TASK DATA:
####################

theorem LogKeeps.trans {s t u : State} (h : LogKeeps s t) (k : LogKeeps t u) : LogKeeps s u :=
  ⟨fun a ha => (k.word a ha).trans (h.word a ha), fun x => by rw [k.half x, h.half x], k.pen.trans h.pen, k.isl.trans h.isl,
    k.boot.trans h.boot, k.bus.trans h.bus, k.tb0.trans h.tb0, k.image.trans h.image, k.sect.trans h.sect,
    fun a w ha => k.listed a w ha ∘ h.listed a w ha⟩

theorem RaiseKeeps.trans {s t u : State} (h : RaiseKeeps s t) (k : RaiseKeeps t u) : RaiseKeeps s u :=
  ⟨h.toLogKeeps.trans k.toLogKeeps, k.mem.trans h.mem⟩

theorem LogKeeps.foldl {α : Type} {f : State → α → State} (hf : ∀ s x, LogKeeps s (f s x)) (l : List α) (s : State) :
    LogKeeps s (l.foldl f s) := by
  induction l generalizing s with
  | nil => exact .refl s
  | cons x l ih => exact (hf s x).trans (ih _)

theorem RaiseKeeps.foldl {α : Type} {f : State → α → State} (hf : ∀ s x, RaiseKeeps s (f s x)) (l : List α) (s : State) :
    RaiseKeeps s (l.foldl f s) := by
  induction l generalizing s with
  | nil => exact .refl s
  | cons x l ih => exact (hf s x).trans (ih _)

theorem RaiseKeeps.ite {c : Prop} [Decidable c] {s t u : State} (ht : c → RaiseKeeps s t) (hu : ¬c → RaiseKeeps s u) :
    RaiseKeeps s (if c then t else u) := by
  by_cases h : c
  · rw [if_pos h]
    exact ht h
  · rw [if_neg h]
    exact hu h

theorem RaiseKeeps.ite2 {α : Type} {c : Prop} [Decidable c] {s : State} {p q : α × State} (hp : c → RaiseKeeps s p.2)
    (hq : ¬c → RaiseKeeps s q.2) : RaiseKeeps s (if c then p else q).2 := by
  by_cases h : c
  · rw [if_pos h]
    exact hp h
  · rw [if_neg h]
    exact hq h

theorem LogKeeps.fld {s t : State} (k : LogKeeps s t) {b : Nat} {f : Fld} (h : quietReg (b + f.off))
    (h' : f.hi < 32 ∨ quietReg (b + f.off + 4)) : t.fld b f = s.fld b f := by
  unfold State.fld State.quad State.wordN
  rw [k.word _ h]
  split
  · rfl
  · rw [k.word _ (h'.resolve_left (by assumption))]

theorem LogKeeps.flag {s t : State} (k : LogKeeps s t) {b : Nat} {f : Fld} (h : quietReg (b + f.off))
    (h' : f.hi < 32 ∨ quietReg (b + f.off + 4)) : t.flag b f = s.flag b f := by
  unfold State.flag
  rw [k.fld h h']

theorem LogKeeps.time {s t : State} (k : LogKeeps s t) (h : Half) : t.time h = s.time h := by
  unfold State.time
  rw [k.half h]

/-! The registers and units an occurrence writes. -/

theorem raiseKeeps_setWord (s : State) {a : Nat} (w : Word) (h : ¬quietReg a) : RaiseKeeps s (s.setWord a w) :=
  ⟨⟨fun x hx => State.word_setWord_other _ _ fun e => h (e ▸ hx), fun k => by cases k <;> rfl, rfl, rfl, rfl, rfl, rfl, rfl, rfl,
    fun x _ hx hw =>
    (storeFind_put_other s.regs (a := a) (x := x) w fun e => h (e ▸ hx)).trans hw⟩, rfl⟩

theorem raiseKeeps_setWordN (s : State) {a : Nat} (v : Nat) (h : ¬quietReg a) : RaiseKeeps s (s.setWordN a v) :=
  raiseKeeps_setWord s _ h

theorem raiseKeeps_setQuad (s : State) {a : Nat} (v : Nat) (h : ¬quietReg a) (h' : ¬quietReg (a + 4)) :
    RaiseKeeps s (s.setQuad a v) :=
  (raiseKeeps_setWordN s v h).trans (raiseKeeps_setWordN _ _ h')

theorem raiseKeeps_setFld (s : State) {b : Nat} {f : Fld} (v : Nat) (hf : f.hi < 32) (h : ¬quietReg (b + f.off)) :
    RaiseKeeps s (s.setFld b f v) := by
  unfold State.setFld
  rw [if_pos hf]
  exact raiseKeeps_setWordN s _ h

theorem raiseKeeps_setWords (s : State) {a : Nat} (l : List Word) (h : ∀ i, i < l.length → ¬quietReg (a + 4 * i)) :
    RaiseKeeps s (s.setWords a l) := by
  induction l generalizing a s with
  | nil => exact .refl s
  | cons w l ih =>
    refine (raiseKeeps_setWord s w (h 0 (Nat.succ_pos _))).trans (ih _ fun i hi => ?_)
    rw [show a + 4 + 4 * i = a + 4 * (i + 1) by omega]
    exact h (i + 1) (Nat.succ_lt_succ hi)

theorem raiseKeeps_onHalf (s : State) (h : Half) {f : HalfState → HalfState}
    (hf : ∀ x, f x = { x with cores := (f x).cores, sched := (f x).sched, acq := (f x).acq }) : RaiseKeeps s (s.onHalf h f) := by
  refine ⟨⟨fun a _ => State.onHalf_word .., fun k => ?_, ?_, ?_, ?_, ?_, ?_, ?_, ?_, fun a w _ hw => by rw [State.onHalf_regs]; exact hw⟩, ?_⟩
  · cases h <;> cases k
    · exact hf _
    · rfl
    · rfl
    · exact hf _
  all_goals cases h <;> rfl

theorem raiseKeeps_setCore (s : State) (h : Half) (k : Nat) (c : CoreUnit) : RaiseKeeps s (s.setCore h k c) :=
  raiseKeeps_onHalf s h fun _ => rfl

theorem raiseKeeps_setSched (s : State) (h : Half) (u : SchedUnit) : RaiseKeeps s (s.setSched h u) :=
  raiseKeeps_onHalf s h fun _ => rfl

theorem raiseKeeps_setAcq (s : State) (h : Half) (u : AcqUnit) : RaiseKeeps s (s.setAcq h u) :=
  raiseKeeps_onHalf s h fun _ => rfl

theorem not_quietReg_evt (h : Half) {o : Nat} (h1 : 0x100000 ≤ o) (h2 : o < 0x300000) : ¬quietReg (viewBase h + o) :=
  fun q => by
    have := q.2.1 h
    omega

theorem not_quietReg_acq (h : Half) {o : Nat} (h1 : 0x3600000 ≤ o) (h2 : o < 0x3600200) : ¬quietReg (viewBase h + o) :=
  fun q => by
    have := q.2.2.1 h
    omega

theorem not_quietReg_recState (h : Half) (n : Nat) : ¬quietReg (REC.addr h n + REC.R_STATE.off) := by
  refine fun q => q.1 ?_
  cases h <;> (unfold REC.addr viewBase REC.R_STATE; dsimp only; omega)

/-! The scheduler (R326 to R334). -/

theorem traceEntry_raiseKeeps (s : State) (h : Half) (item core reason detail : Nat) :
    RaiseKeeps s (traceEntry s h item core reason detail) := by
  unfold traceEntry
  refine .ite (fun _ => .refl s) fun _ => ?_
  have hj : s.fld (SCHED.addr h) SCHED.WR_IDX < 2 ^ 14 := State.fld_lt ..
  generalize s.fld (SCHED.addr h) SCHED.WR_IDX = j at hj
  have loud (o : Nat) (ho : o < 0x10) : ¬quietReg (TRC.addr h j + o) := by
    unfold TRC.addr
    rw [show viewBase h + 0x240000 + j * 0x10 + o = viewBase h + (0x240000 + j * 0x10 + o) by omega]
    exact not_quietReg_evt h (by omega) (by omega)
  have entry : RaiseKeeps s ((((s.setQuad (TRC.addr h j) (s.servoNow h)).setWordN (TRC.addr h j + 8)
      (item % 4096 + itemGroup (s.setQuad (TRC.addr h j) (s.servoNow h)) h item * 2 ^ 12 + core * 2 ^ 16 + reason * 2 ^ 24)).setWordN
      (TRC.addr h j + 12) detail).setFld (SCHED.addr h) SCHED.WR_IDX (j + 1)) :=
    (((raiseKeeps_setQuad s _ (loud 0 (by decide)) (loud 4 (by decide))).trans (raiseKeeps_setWordN _ _ (loud 8 (by decide)))).trans
      (raiseKeeps_setWordN _ _ (loud 12 (by decide)))).trans
      (raiseKeeps_setFld _ _ (by decide) (not_quietReg_evt h (o := 0x200014) (by decide) (by decide)))
  dsimp only
  split
  · exact entry
  · exact entry.trans (raiseKeeps_setSched ..)

theorem chooseItem_raiseKeeps {s t : State} {h : Half} {k i : Nat} (e : chooseItem s h k = some (i, t)) : RaiseKeeps s t := by
  unfold chooseItem at e
  split at e
  · cases e
    exact .refl s
  · unfold chooseDrr at e
    dsimp only at e
    split at e
    · cases e
    · split at e
      · cases e
      · cases e
        exact raiseKeeps_setSched ..

theorem startItem_raiseKeeps (s : State) (h : Half) (k i : Nat) (area ready : Bool) :
    RaiseKeeps s (startItem s h k i area ready) :=
  ((raiseKeeps_setCore ..).trans (raiseKeeps_setSched ..)).trans (traceEntry_raiseKeeps ..)

theorem placeNext_raiseKeeps (s : State) (h : Half) (k i : Nat) : RaiseKeeps s (placeNext s h k i) :=
  ((raiseKeeps_setCore ..).trans (raiseKeeps_setSched ..)).trans (traceEntry_raiseKeeps ..)

theorem giveUrgent_raiseKeeps (h : Half) (l : List Nat) (s : State) : RaiseKeeps s (giveUrgent s h l) := by
  induction l generalizing s with
  | nil => exact .refl s
  | cons i l ih =>
    unfold giveUrgent
    split
    · exact ih s
    · exact ((raiseKeeps_setCore ..).trans (raiseKeeps_setSched ..)).trans (ih _)

theorem fillIdle_raiseKeeps (s : State) (h : Half) (k : Nat) : RaiseKeeps s (fillIdle s h k) := by
  unfold fillIdle
  refine .ite (fun _ => ?_) fun _ => .refl s
  split
  · exact .refl s
  · next i t e => exact (chooseItem_raiseKeeps e).trans (startItem_raiseKeeps ..)

theorem fillNext_raiseKeeps (s : State) (h : Half) (k : Nat) : RaiseKeeps s (fillNext s h k) := by
  unfold fillNext
  refine .ite (fun _ => ?_) fun _ => .refl s
  split
  · exact .refl s
  · next i t e => exact (chooseItem_raiseKeeps e).trans (placeNext_raiseKeeps ..)

theorem scheduleAll_raiseKeeps (s : State) (h : Half) : RaiseKeeps s (scheduleAll s h) :=
  ((giveUrgent_raiseKeeps ..).trans (.foldl (fun s k => fillIdle_raiseKeeps s h k) _ _)).trans
    (.foldl (fun s k => fillNext_raiseKeeps s h k) _ _)

theorem displace_raiseKeeps (s : State) (h : Half) (i : Nat) : RaiseKeeps s (displace s h i) := by
  unfold displace
  dsimp only
  split
  · exact .refl s
  · split
    · exact .refl s
    · exact ((raiseKeeps_setSched ..).trans (traceEntry_raiseKeeps ..)).trans (placeNext_raiseKeeps ..)

theorem releaseItem_raiseKeeps (s : State) (h : Half) (i at_ : Nat) (d : Option Nat) (cause : Nat) :
    RaiseKeeps s (releaseItem s h i at_ d cause) := by
  have given := fun x : SchedUnit => ((raiseKeeps_setSched s h x).trans (traceEntry_raiseKeeps _ h i noCore 1 cause)).trans
    (scheduleAll_raiseKeeps _ h)
  unfold releaseItem
  exact .ite (fun _ => (given _).trans (displace_raiseKeeps ..)) fun _ => given _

####################

PROBLEM DETAILS: In the listing above, find each line with "area" and copy it.

RESULT OF THE EXERCISE:
theorem startItem_raiseKeeps (s : State) (h : Half) (k i : Nat) (area ready : Bool) :
    RaiseKeeps s (startItem s h k i area ready) :=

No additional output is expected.